AİHM'in Selahattin Demirtaş ile ilgili hükmünün, aynı mahkemenin İspanya'daki Batasuna Partisi kararındaki gerekçelerle açıkça çeliştiğine dikkat çeken Cumhurbaşkanı Erdoğan, şunları kaydetti:

"Mahkeme Batasuna Davası kararında bırakınız şiddet eylemlerini teşvik etmeyi, şiddet eylemlerini açıkça kınamamanın dahi cezaya konu suç sayılabileceğine hükmetmiştir. Terör örgütünün şiddet eylemini kınamamayı teröre destek olarak kabul eden bir mahkemenin, 6- 8 Ekim 2014’te 39 vatandaşımızın hunharca katledilmesiyle sonuçlanan bir eylemin baş sorumlusunun tahliyesini istemiş olması resmen çifte standarttır, hatta iki yüzlülüktür. AİHM Türkiye nezdinde saygı görmek istiyorsa önce dönüp kendi çelişkilerini sorgulamalıdır. Buradaki tartışmanın konusunun Avrupa Parlamentosu’nun terör örgütü olarak kabul ettiği PKK ile içli dışlı olan, elinde onlarca masumun kanı bulunan siyasetçi maskeli bir kişi olduğunu tekrar hatırlatmak isterim. AİHM şu anda böyle bir teröristi savunmanın arkasında olduğunu bilmelidir. Bilmiyorsa biz devamlı bunu söyleyeceğiz. Söylemeye devam edeceğiz. Bu şahıs siyasi görevleri veya siyasi söylemleri sebebiyle değil, terörle arasına mesafe koyamadığı, bölücü terör örgütünün emriyle onlarca kişinin ölümüne yol açtığı için milletimizin gözünde de suçludur. Kobani’nin katili budur, Diyarbakır’daki 53 tane gencin, yavrumuzun katili budur. Oradaki Kürt kardeşlerimi sokağa döken, ondan sonra da bu kardeşlerimizin ölümüne neden olan odur. Ey AİHM, sen anlamasan da biz anlatmaya devam edeceğiz.
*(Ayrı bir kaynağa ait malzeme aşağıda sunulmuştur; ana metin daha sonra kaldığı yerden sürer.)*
-- ==== Sys2Proof/Machine/State.lean ====
section
/-! DEFINITION. The state of one core instance (10_state.md R15), what the outside world has pending and has
received, the reasons a step stops, and the state after reset (R38). All of it is plain data. -/

namespace Sys2Proof.Machine

/-- The eight phases of the sequencer (R23); encodings in Operands.lean (R59). -/
inductive Phase where
  | idle | fill | load | save | round | ksched | ffwd | done
  deriving DecidableEq, Repr

/-- The error causes a transaction can raise (R117); code 0 is `NONE`, no error. -/
inductive ErrCode where
  | badCmd | startBusy | dinNotReady | msglenBusy | badWrite
  deriving DecidableEq, Repr

/-- The width of a host access; only 64 bits is admitted (R45). -/
inductive AccessWidth where
  | w8 | w16 | w32 | w64
  deriving DecidableEq, Repr

/-- One access the host makes: its width, and the request word `{WE, OFF, DATA}` (R55). -/
structure HostAccess where
  width : AccessWidth
  req : BitVec 73
  deriving DecidableEq, Repr

/-- What can happen next: a step of `CORE`, an access of `HOST` (R14), or a reset (R131). -/
inductive Event where
  | core
  | host (acc : HostAccess)
  | reset
  deriving DecidableEq, Repr

/-- Why the machine stops with a fault. None of them is an error of the hardware (R116, R117): those are recorded
in `ERRCODE` and the core goes on. -/
inductive Fault where
  /-- Raised by `ROUND_RSVD` (R86). Safe: the model stops, and no run from reset reaches it. -/
  | unreachableMicroOp
  /-- Raised by `WR_DIN` in phase FILL with `FILL` above 63, where the block buffer has no such byte (R119, log 11). Safe:
  the model stops, and no run from reset reaches it. -/
  | blockIndexOutOfRange
  /-- Raised by a step of either agent in a state that holds an `ERRCODE` of 6 to 15 (U12, log 10). Safe: the model
  stops, and no run from reset reaches it. -/
  | reservedErrorCode
  deriving DecidableEq, Repr

/-- Why a step has no meaning. -/
inductive Refusal where
  /-- An instruction without a meaning yet, by its mnemonic; raised only by an arm of exec. Safe: the model stops. -/
  | notModelled (mnemonic : String)
  /-- Raised by the fetch of a host access of 8, 16 or 32 bits (R45: no step). Safe: the model stops. -/
  | narrowAccess
  /-- Raised by the fetch of a host access whose `OFF[2:0]` is not 0 (R45: no step). Safe: the model stops. -/
  | misalignedAccess
  deriving DecidableEq, Repr

/-- The state. The first fifteen lines are R15's table, in its order; the last three fields are the model's own and
stand for what is outside the core (log 2, 4, 5). -/
structure State where
  /-- Running state (R17). -/
  a : Word
  b : Word
  c : Word
  /-- State snapshot (R20). -/
  aa : Word
  bb : Word
  cc : Word
  /-- Working buffer `X[0..7]` (R21). -/
  x : Vector Word 8
  /-- Block buffer `BLK[0..63]` (R25, R40). -/
  blk : Vector Byte 64
  /-- Bytes of the current block already in `BLK` (R26). -/
  fill : BitVec 7
  /-- `REM`: message bytes still to come (R26). -/
  rem : Word
  /-- `MSGLEN` (R31). -/
  msglen : Word
  phase : Phase
  /-- `PASS` (R24). -/
  pass : BitVec 2
  /-- `ROUND` (R24). -/
  round : BitVec 3
  /-- `ERRCODE` (R27, R117). -/
  errcode : BitVec 4
  /-- The interleaving still to come, next event first; when it is empty only CORE steps (log 2). -/
  events : List Event
  /-- The values reads have returned to the host, newest first (log 4). -/
  returned : List Word
  /-- How many unspecified values have been drawn (log 5). -/
  draws : Nat
  deriving DecidableEq, Repr

/-- The state after reset (R38, R131). `A` to `BLK` are unspecified there; the model names the value 0 for each
(DESIGN CHOICE, log 1). -/
def State.reset : State where
  a := 0#64
  b := 0#64
  c := 0#64
  aa := 0#64
  bb := 0#64
  cc := 0#64
  x := Vector.replicate 8 0#64
  blk := Vector.replicate 64 0#8
  fill := 0#7
  rem := 0#64
  msglen := 0#64
  phase := .idle
  pass := 0#2
  round := 0#3
  errcode := 0#4
  events := []
  returned := []
  draws := 0

end Sys2Proof.Machine
end

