/-- R69: the padding length, the padded message and its length, the number of blocks, and the blocks. -/
def Obligations.PaddingReachesNextMultiple : Prop :=
  (∀ m : List Byte, padMsg m = List.replicate ((64 - m.length % 64) % 64) 0#8 ++ m ∧
    (padMsg m).length % 64 = 0 ∧ m.length ≤ (padMsg m).length ∧
    (∀ n, n % 64 = 0 → m.length ≤ n → (padMsg m).length ≤ n) ∧
    (padMsg m).length = 64 * numBlocks m.length) ∧
  (∀ len : Nat, padLen len = (64 - len % 64) % 64 ∧ padLen len ≤ 63 ∧ numBlocks len = (len + padLen len) / 64 ∧
    numBlocks len = (len + 63) / 64) ∧
  ∀ (m : List Byte) (k : Nat) (j : Fin 64), k < numBlocks m.length →
    (padMsg m)[64 * k + j.val]? = some (blockAt (padMsg m) k)[j.val]

/-- R72: a leading zero byte that does not cross a multiple of 64 bytes does not change the digest, for every ROM. -/
def Obligations.LeadingZeroSameDigest : Prop :=
  ∀ (rom : Rom) (m : List Byte), m.length % 64 ≠ 0 → tiger rom (0#8 :: m) = tiger rom m

/-- R100: the digest text is three words of 16 digits, the most significant first, each the lowercase hexadecimal digit of its
four bits; it determines the digest; the text of the empty message's digest is the spec's. -/
def Obligations.DigestTextIsHex : Prop :=
  (∀ t : Triple, digestText t = hex16 t.a ++ hex16 t.b ++ hex16 t.c ∧ (digestText t).length = 48) ∧
  (∀ (w : Word) (k : Fin 16), (hex16 w).length = 16 ∧ (hex16 w)[k.val]? =
    ['0', '1', '2', '3', '4', '5', '6', '7', '8', '9', 'a', 'b', 'c', 'd', 'e', 'f'][
      (w.extractLsb' (60 - 4 * k.val) 4).toNat]?) ∧
  (∀ t u : Triple, digestText t = digestText u → t = u) ∧
  ∀ rom : Rom, digestText (tiger rom []) = "0123456789abcdeffedcba9876543210f096a5b4c3b2e187".toList

/-! ## What the sequence computes -/

/-- R97: from any LOAD, 29 CORE steps change the running state from `s` to `compress(s, BLK)`. -/
def Obligations.BlockOf29StepsCompresses : Prop :=
  (∀ (rom : Rom) (t : Triple) (blk : Vector Byte 64),
    let x0 := loadblk blk
    let s3 := passOn rom .p2 (ks (ks x0)) (passOn rom .p1 (ks x0) (passOn rom .p0 x0 t))
    compress rom t blk = ⟨s3.a ^^^ t.a, s3.b - t.b, s3.c + t.c⟩) ∧
  ∀ s : State, ErrorCodeOk s → s.phase = .load → s.events = [] →
    ∃ t, runSteps 29 s = .next t ∧ runningOf t = compress Config.sboxRom (runningOf s) s.blk ∧
      t.phase = (if s.rem = 0#64 then .done else .fill) ∧ t.fill = 0#7 ∧ t.rem = s.rem ∧ t.errcode = s.errcode

/-- R74, R95, R97, R98: along every step of every interleaving the registers are where `tiger` is after the bytes accepted so
far: an accepted byte extends the message, an accepted `START` begins an empty one of `MSGLEN` bytes, and nothing else
changes which message is being hashed. In DONE the digest is `tiger` of the whole message. -/
def Obligations.StepKeepsHashProgress : Prop :=
  ∀ (s t : State) (len : Nat) (d : List Byte), MachineInv s → HashProgress Config.sboxRom len d s → step s = .next t →
    (∀ b, nextInstr s = some (.wrDin b) → s.phase = .fill → HashProgress Config.sboxRom len (d ++ [b]) t) ∧
    (nextInstr s = some .wrCtrlStart → s.phase = .idle ∨ s.phase = .done →
      HashProgress Config.sboxRom s.msglen.toNat [] t) ∧
    ((∀ b, ¬(nextInstr s = some (.wrDin b) ∧ s.phase = .fill)) →
      ¬(nextInstr s = some .wrCtrlStart ∧ (s.phase = .idle ∨ s.phase = .done)) →
      HashProgress Config.sboxRom len d t)

/-- R98: from IDLE or DONE with no error recorded, a host that sends any message `m` of fewer than 2^64 bytes as `HASH m` says
reads `tiger(m)`, and no error is raised on the way. -/
def Obligations.HashOfEveryMessageIsTiger : Prop :=
  ∀ (s : State) (m : List Byte), MachineInv s → s.phase = .idle ∨ s.phase = .done → s.errcode = 0#4 →
    m.length < 2 ^ 64 → s.events = hashEvents m →
    ∃ (n : Nat) (t : State) (rest : List Word), runSteps n s = .next t ∧ t.events = [] ∧
      t.errcode = 0#4 ∧ t.phase = .done ∧
      t.returned = (tiger Config.sboxRom m).c :: (tiger Config.sboxRom m).b :: (tiger Config.sboxRom m).a :: rest
end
Aynı mahkemenin FETÖ davaları için takınacağı tavrın da işaretleri şimdiden gözükmeye başladı. PKK’ya terör örgütü muamelesi yapmayan, PKK ile irtibatlı kişileri terörist kabul etmeyen bu mahkemenin FETÖ ile ilgili olarak aynı yaklaşımı sergilememesini temenni ediyoruz. Aksi takdirde bunca çifte standarda ve riyakarlığa daha fazla tahammül etmek mecburiyetinde olmadığımızın da bilinmesini isterim."